Paranoja na Łużyckiej
Pamiętacie któryś miesiąc kiedy ul. Łużycką można było swobodnie przejechać ? Ciężko sobie przypomnieć co? Nawet mi, choć mieszkam w Gryfinie od małego. Niestety to horror dla każdego kierowcy. Nawet tym najspokojniejszym nóż się w kieszeni otwiera, kiedy są zmuszeni stać w korku kilkadziesiąt minut. I to nie jeden raz. Wyobraźcie sobie, że osoby pracujące poza Gryfinem, przeżywają to dzień w dzień.
A co jest powodem?

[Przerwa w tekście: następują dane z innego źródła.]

/-! ## setResult1 -/

@[simp] theorem setResult1_pr (v : Word) : (s.setResult1 v).pr = s.pr := rfl
@[simp] theorem setResult1_dmem (v : Word) : (s.setResult1 v).dmem = s.dmem := rfl
@[simp] theorem setResult1_busy (v : Word) : (s.setResult1 v).busy = s.busy := rfl
@[simp] theorem setResult1_done (v : Word) : (s.setResult1 v).done = s.done := rfl
@[simp] theorem setResult1_err (v : Word) : (s.setResult1 v).err = s.err := rfl
@[simp] theorem setResult1_eq (v : Word) : (s.setResult1 v).eq = s.eq := rfl
@[simp] theorem setResult1_hz (v : Word) : (s.setResult1 v).hz = s.hz := rfl
@[simp] theorem setResult1_hzl (v : Word) : (s.setResult1 v).hzl = s.hzl := rfl
@[simp] theorem setResult1_kst (v : Word) : (s.setResult1 v).kst = s.kst := rfl
@[simp] theorem setResult1_cmdl (v : Word) : (s.setResult1 v).cmdl = s.cmdl := rfl
@[simp] theorem setResult1_args (v : Word) : (s.setResult1 v).args = s.args := rfl
@[simp] theorem setResult1_argl (v : Word) : (s.setResult1 v).argl = s.argl := rfl
@[simp] theorem setResult1_result0 (v : Word) : (s.setResult1 v).result0 = s.result0 := rfl
@[simp] theorem setResult1_result1 (v : Word) : (s.setResult1 v).result1 = v := rfl
@[simp] theorem setResult1_scratch (v : Word) : (s.setResult1 v).scratch = s.scratch := rfl
@[simp] theorem setResult1_port (v : Word) : (s.setResult1 v).port = s.port := rfl
@[simp] theorem setResult1_seen (v : Word) : (s.setResult1 v).seen = s.seen := rfl
@[simp] theorem setResult1_delay (v : Word) : (s.setResult1 v).delay = s.delay := rfl
@[simp] theorem setResult1_drawn (v : Word) : (s.setResult1 v).drawn = s.drawn := rfl
@[simp] theorem setResult1_choices (v : Word) : (s.setResult1 v).choices = s.choices := rfl
@[simp] theorem setResult1_byte (v : Word) (x : Nat) : (s.setResult1 v).byte x = s.byte x := rfl
@[simp] theorem setResult1_tag (v : Word) (x : PReg) : (s.setResult1 v).tag x = s.tag x := rfl
@[simp] theorem setResult1_elem (v : Word) (x : PReg) : (s.setResult1 v).elem x = s.elem x := rfl
@[simp] theorem setResult1_coeff (v : Word) (x : PReg) (i : Nat) : (s.setResult1 v).coeff x i = s.coeff x i := rfl
@[simp] theorem setResult1_arg (v : Word) (j : Fin 8) : (s.setResult1 v).arg j = s.arg j := rfl

/-! ## setKst -/

@[simp] theorem setKst_pr (k : Kst) : (s.setKst k).pr = s.pr := rfl
@[simp] theorem setKst_dmem (k : Kst) : (s.setKst k).dmem = s.dmem := rfl
@[simp] theorem setKst_busy (k : Kst) : (s.setKst k).busy = s.busy := rfl
@[simp] theorem setKst_done (k : Kst) : (s.setKst k).done = s.done := rfl
@[simp] theorem setKst_err (k : Kst) : (s.setKst k).err = s.err := rfl
@[simp] theorem setKst_eq (k : Kst) : (s.setKst k).eq = s.eq := rfl
@[simp] theorem setKst_hz (k : Kst) : (s.setKst k).hz = s.hz := rfl
@[simp] theorem setKst_hzl (k : Kst) : (s.setKst k).hzl = s.hzl := rfl
@[simp] theorem setKst_kst (k : Kst) : (s.setKst k).kst = k := rfl
@[simp] theorem setKst_cmdl (k : Kst) : (s.setKst k).cmdl = s.cmdl := rfl
@[simp] theorem setKst_args (k : Kst) : (s.setKst k).args = s.args := rfl
@[simp] theorem setKst_argl (k : Kst) : (s.setKst k).argl = s.argl := rfl
@[simp] theorem setKst_result0 (k : Kst) : (s.setKst k).result0 = s.result0 := rfl
@[simp] theorem setKst_result1 (k : Kst) : (s.setKst k).result1 = s.result1 := rfl
@[simp] theorem setKst_scratch (k : Kst) : (s.setKst k).scratch = s.scratch := rfl
@[simp] theorem setKst_port (k : Kst) : (s.setKst k).port = s.port := rfl
@[simp] theorem setKst_seen (k : Kst) : (s.setKst k).seen = s.seen := rfl
@[simp] theorem setKst_delay (k : Kst) : (s.setKst k).delay = s.delay := rfl
@[simp] theorem setKst_drawn (k : Kst) : (s.setKst k).drawn = s.drawn := rfl
@[simp] theorem setKst_choices (k : Kst) : (s.setKst k).choices = s.choices := rfl
@[simp] theorem setKst_byte (k : Kst) (x : Nat) : (s.setKst k).byte x = s.byte x := rfl
@[simp] theorem setKst_tag (k : Kst) (x : PReg) : (s.setKst k).tag x = s.tag x := rfl
@[simp] theorem setKst_elem (k : Kst) (x : PReg) : (s.setKst k).elem x = s.elem x := rfl
@[simp] theorem setKst_coeff (k : Kst) (x : PReg) (i : Nat) : (s.setKst k).coeff x i = s.coeff x i := rfl
@[simp] theorem setKst_arg (k : Kst) (j : Fin 8) : (s.setKst k).arg j = s.arg j := rfl

/-! ## setHz -/

@[simp] theorem setHz_pr (b : Bool) : (s.setHz b).pr = s.pr := rfl
@[simp] theorem setHz_dmem (b : Bool) : (s.setHz b).dmem = s.dmem := rfl
@[simp] theorem setHz_busy (b : Bool) : (s.setHz b).busy = s.busy := rfl
@[simp] theorem setHz_done (b : Bool) : (s.setHz b).done = s.done := rfl
@[simp] theorem setHz_err (b : Bool) : (s.setHz b).err = s.err := rfl
@[simp] theorem setHz_eq (b : Bool) : (s.setHz b).eq = s.eq := rfl
@[simp] theorem setHz_hz (b : Bool) : (s.setHz b).hz = b := rfl
@[simp] theorem setHz_hzl (b : Bool) : (s.setHz b).hzl = s.hzl := rfl
@[simp] theorem setHz_kst (b : Bool) : (s.setHz b).kst = s.kst := rfl
@[simp] theorem setHz_cmdl (b : Bool) : (s.setHz b).cmdl = s.cmdl := rfl
@[simp] theorem setHz_args (b : Bool) : (s.setHz b).args = s.args := rfl
@[simp] theorem setHz_argl (b : Bool) : (s.setHz b).argl = s.argl := rfl
@[simp] theorem setHz_result0 (b : Bool) : (s.setHz b).result0 = s.result0 := rfl
@[simp] theorem setHz_result1 (b : Bool) : (s.setHz b).result1 = s.result1 := rfl
@[simp] theorem setHz_scratch (b : Bool) : (s.setHz b).scratch = s.scratch := rfl
@[simp] theorem setHz_port (b : Bool) : (s.setHz b).port = s.port := rfl
@[simp] theorem setHz_seen (b : Bool) : (s.setHz b).seen = s.seen := rfl
@[simp] theorem setHz_delay (b : Bool) : (s.setHz b).delay = s.delay := rfl
@[simp] theorem setHz_drawn (b : Bool) : (s.setHz b).drawn = s.drawn := rfl
@[simp] theorem setHz_choices (b : Bool) : (s.setHz b).choices = s.choices := rfl
@[simp] theorem setHz_byte (b : Bool) (x : Nat) : (s.setHz b).byte x = s.byte x := rfl
@[simp] theorem setHz_tag (b : Bool) (x : PReg) : (s.setHz b).tag x = s.tag x := rfl
@[simp] theorem setHz_elem (b : Bool) (x : PReg) : (s.setHz b).elem x = s.elem x := rfl
@[simp] theorem setHz_coeff (b : Bool) (x : PReg) (i : Nat) : (s.setHz b).coeff x i = s.coeff x i := rfl
@[simp] theorem setHz_arg (b : Bool) (j : Fin 8) : (s.setHz b).arg j = s.arg j := rfl

/-! ## wipe -/

@[simp] theorem wipe_pr : (s.wipe).pr = RegFile.cleared := rfl
@[simp] theorem wipe_dmem : (s.wipe).dmem = [] := rfl
@[simp] theorem wipe_busy : (s.wipe).busy = s.busy := rfl
@[simp] theorem wipe_done : (s.wipe).done = s.done := rfl
@[simp] theorem wipe_err : (s.wipe).err = s.err := rfl
@[simp] theorem wipe_eq : (s.wipe).eq = s.eq := rfl
@[simp] theorem wipe_hz : (s.wipe).hz = s.hz := rfl
@[simp] theorem wipe_hzl : (s.wipe).hzl = s.hzl := rfl
@[simp] theorem wipe_kst : (s.wipe).kst = s.kst := rfl
@[simp] theorem wipe_cmdl : (s.wipe).cmdl = s.cmdl := rfl
@[simp] theorem wipe_args : (s.wipe).args = s.args := rfl
@[simp] theorem wipe_argl : (s.wipe).argl = s.argl := rfl
@[simp] theorem wipe_result0 : (s.wipe).result0 = s.result0 := rfl
@[simp] theorem wipe_result1 : (s.wipe).result1 = s.result1 := rfl
@[simp] theorem wipe_scratch : (s.wipe).scratch = s.scratch := rfl
@[simp] theorem wipe_port : (s.wipe).port = s.port := rfl
@[simp] theorem wipe_seen : (s.wipe).seen = s.seen := rfl
@[simp] theorem wipe_delay : (s.wipe).delay = s.delay := rfl
@[simp] theorem wipe_drawn : (s.wipe).drawn = s.drawn := rfl
@[simp] theorem wipe_choices : (s.wipe).choices = s.choices := rfl
@[simp] theorem wipe_arg (j : Fin 8) : (s.wipe).arg j = s.arg j := rfl
@[simp] theorem wipe_byte (x : Nat) : s.wipe.byte x = 0 := rfl

/-! ## clearKey -/

@[simp] theorem clearKey_pr (a n : Nat) : (s.clearKey a n).pr = s.pr := rfl
@[simp] theorem clearKey_dmem (a n : Nat) : (s.clearKey a n).dmem = Memory.write s.dmem a (zeros n) := rfl
@[simp] theorem clearKey_busy (a n : Nat) : (s.clearKey a n).busy = s.busy := rfl
@[simp] theorem clearKey_done (a n : Nat) : (s.clearKey a n).done = s.done := rfl
@[simp] theorem clearKey_err (a n : Nat) : (s.clearKey a n).err = s.err := rfl
@[simp] theorem clearKey_eq (a n : Nat) : (s.clearKey a n).eq = s.eq := rfl
@[simp] theorem clearKey_hz (a n : Nat) : (s.clearKey a n).hz = s.hz := rfl
@[simp] theorem clearKey_hzl (a n : Nat) : (s.clearKey a n).hzl = s.hzl := rfl
@[simp] theorem clearKey_kst (a n : Nat) : (s.clearKey a n).kst = s.kst := rfl
@[simp] theorem clearKey_cmdl (a n : Nat) : (s.clearKey a n).cmdl = s.cmdl := rfl
@[simp] theorem clearKey_args (a n : Nat) : (s.clearKey a n).args = s.args := rfl
@[simp] theorem clearKey_argl (a n : Nat) : (s.clearKey a n).argl = s.argl := rfl
@[simp] theorem clearKey_result0 (a n : Nat) : (s.clearKey a n).result0 = s.result0 := rfl
@[simp] theorem clearKey_result1 (a n : Nat) : (s.clearKey a n).result1 = s.result1 := rfl
@[simp] theorem clearKey_scratch (a n : Nat) : (s.clearKey a n).scratch = s.scratch := rfl
@[simp] theorem clearKey_port (a n : Nat) : (s.clearKey a n).port = s.port := rfl
@[simp] theorem clearKey_seen (a n : Nat) : (s.clearKey a n).seen = s.seen := rfl
@[simp] theorem clearKey_delay (a n : Nat) : (s.clearKey a n).delay = s.delay := rfl
@[simp] theorem clearKey_drawn (a n : Nat) : (s.clearKey a n).drawn = s.drawn := rfl
@[simp] theorem clearKey_choices (a n : Nat) : (s.clearKey a n).choices = s.choices := rfl
@[simp] theorem clearKey_tag (a n : Nat) (x : PReg) : (s.clearKey a n).tag x = s.tag x := rfl
@[simp] theorem clearKey_elem (a n : Nat) (x : PReg) : (s.clearKey a n).elem x = s.elem x := rfl
@[simp] theorem clearKey_coeff (a n : Nat) (x : PReg) (i : Nat) : (s.clearKey a n).coeff x i = s.coeff x i := rfl
@[simp] theorem clearKey_arg (a n : Nat) (j : Fin 8) : (s.clearKey a n).arg j = s.arg j := rfl

/-! ## afterDraw -/

@[simp] theorem afterDraw_pr (n : Nat) : (s.afterDraw n).pr = s.pr := rfl
@[simp] theorem afterDraw_dmem (n : Nat) : (s.afterDraw n).dmem = s.dmem := rfl
@[simp] theorem afterDraw_busy (n : Nat) : (s.afterDraw n).busy = s.busy := rfl
@[simp] theorem afterDraw_done (n : Nat) : (s.afterDraw n).done = s.done := rfl
@[simp] theorem afterDraw_err (n : Nat) : (s.afterDraw n).err = s.err := rfl
@[simp] theorem afterDraw_eq (n : Nat) : (s.afterDraw n).eq = s.eq := rfl
@[simp] theorem afterDraw_hz (n : Nat) : (s.afterDraw n).hz = s.hz := rfl
@[simp] theorem afterDraw_hzl (n : Nat) : (s.afterDraw n).hzl = s.hzl := rfl
@[simp] theorem afterDraw_kst (n : Nat) : (s.afterDraw n).kst = s.kst := rfl
@[simp] theorem afterDraw_cmdl (n : Nat) : (s.afterDraw n).cmdl = s.cmdl := rfl
@[simp] theorem afterDraw_args (n : Nat) : (s.afterDraw n).args = s.args := rfl
@[simp] theorem afterDraw_argl (n : Nat) : (s.afterDraw n).argl = s.argl := rfl
@[simp] theorem afterDraw_result0 (n : Nat) : (s.afterDraw n).result0 = s.result0 := rfl
@[simp] theorem afterDraw_result1 (n : Nat) : (s.afterDraw n).result1 = s.result1 := rfl
@[simp] theorem afterDraw_scratch (n : Nat) : (s.afterDraw n).scratch = s.scratch := rfl
@[simp] theorem afterDraw_port (n : Nat) : (s.afterDraw n).port = s.port := rfl
@[simp] theorem afterDraw_seen (n : Nat) : (s.afterDraw n).seen = s.seen := rfl
@[simp] theorem afterDraw_delay (n : Nat) : (s.afterDraw n).delay = s.delay := rfl
@[simp] theorem afterDraw_drawn (n : Nat) : (s.afterDraw n).drawn = s.drawn + n := rfl
@[simp] theorem afterDraw_choices (n : Nat) : (s.afterDraw n).choices = s.choices := rfl
@[simp] theorem afterDraw_byte (n : Nat) (x : Nat) : (s.afterDraw n).byte x = s.byte x := rfl
@[simp] theorem afterDraw_tag (n : Nat) (x : PReg) : (s.afterDraw n).tag x = s.tag x := rfl
@[simp] theorem afterDraw_elem (n : Nat) (x : PReg) : (s.afterDraw n).elem x = s.elem x := rfl
@[simp] theorem afterDraw_coeff (n : Nat) (x : PReg) (i : Nat) : (s.afterDraw n).coeff x i = s.coeff x i := rfl
@[simp] theorem afterDraw_arg (n : Nat) (j : Fin 8) : (s.afterDraw n).arg j = s.arg j := rfl

/-! ## complete -/

@[simp] theorem complete_pr (c : Code) : (s.complete c).pr = s.pr := rfl
@[simp] theorem complete_dmem (c : Code) : (s.complete c).dmem = s.dmem := rfl
@[simp] theorem complete_busy (c : Code) : (s.complete c).busy = false := rfl
@[simp] theorem complete_done (c : Code) : (s.complete c).done = true := rfl
@[simp] theorem complete_err (c : Code) : (s.complete c).err = c := rfl
@[simp] theorem complete_eq (c : Code) : (s.complete c).eq = s.eq := rfl
@[simp] theorem complete_hz (c : Code) : (s.complete c).hz = s.hz := rfl
@[simp] theorem complete_hzl (c : Code) : (s.complete c).hzl = s.hzl := rfl
@[simp] theorem complete_kst (c : Code) : (s.complete c).kst = s.kst := rfl
@[simp] theorem complete_cmdl (c : Code) : (s.complete c).cmdl = s.cmdl := rfl
@[simp] theorem complete_args (c : Code) : (s.complete c).args = s.args := rfl
@[simp] theorem complete_argl (c : Code) : (s.complete c).argl = s.argl := rfl
@[simp] theorem complete_result0 (c : Code) : (s.complete c).result0 = s.result0 := rfl
@[simp] theorem complete_result1 (c : Code) : (s.complete c).result1 = s.result1 := rfl
@[simp] theorem complete_scratch (c : Code) : (s.complete c).scratch = Scratch.zero := rfl
@[simp] theorem complete_port (c : Code) : (s.complete c).port = s.port := rfl
@[simp] theorem complete_seen (c : Code) : (s.complete c).seen = s.seen := rfl
@[simp] theorem complete_delay (c : Code) : (s.complete c).delay = s.delay := rfl
@[simp] theorem complete_drawn (c : Code) : (s.complete c).drawn = s.drawn := rfl
@[simp] theorem complete_choices (c : Code) : (s.complete c).choices = s.choices := rfl
@[simp] theorem complete_byte (c : Code) (x : Nat) : (s.complete c).byte x = s.byte x := rfl
@[simp] theorem complete_tag (c : Code) (x : PReg) : (s.complete c).tag x = s.tag x := rfl
@[simp] theorem complete_elem (c : Code) (x : PReg) : (s.complete c).elem x = s.elem x := rfl
@[simp] theorem complete_coeff (c : Code) (x : PReg) (i : Nat) : (s.complete c).coeff x i = s.coeff x i := rfl
@[simp] theorem complete_arg (c : Code) (j : Fin 8) : (s.complete c).arg j = s.arg j := rfl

Stary jak świat ciepłociąg, który psuje się częściej niż obietnice polityków. Tak na marginesie, jaki geniusz kazał go tam umiejscowić, pod najbardziej uczęszczaną ulicą w Gryfinie? W każdym razie tego już nie zmienimy, pozostaje więc nadzieja na wymianę tych archaicznych rur na lepszy model, a może nasza drogowa udręka zniknie.
Co do samego ciepłociągu to miał on zostać zreperowany za starej władzy. Burmistrz Piłat zastrzegał się, że rozwiąże ten problem jeszcze za swojej kadencji a było ona dość długa trzeba przyznać -12 letnia. Niestety jak widać nie udało się, w tym „okresie” tego dokonać. Może miał za mało czasu, a może on i jego doradcy specjalizowali się tylko w zakresie ulic Sportowej i Rapackiego.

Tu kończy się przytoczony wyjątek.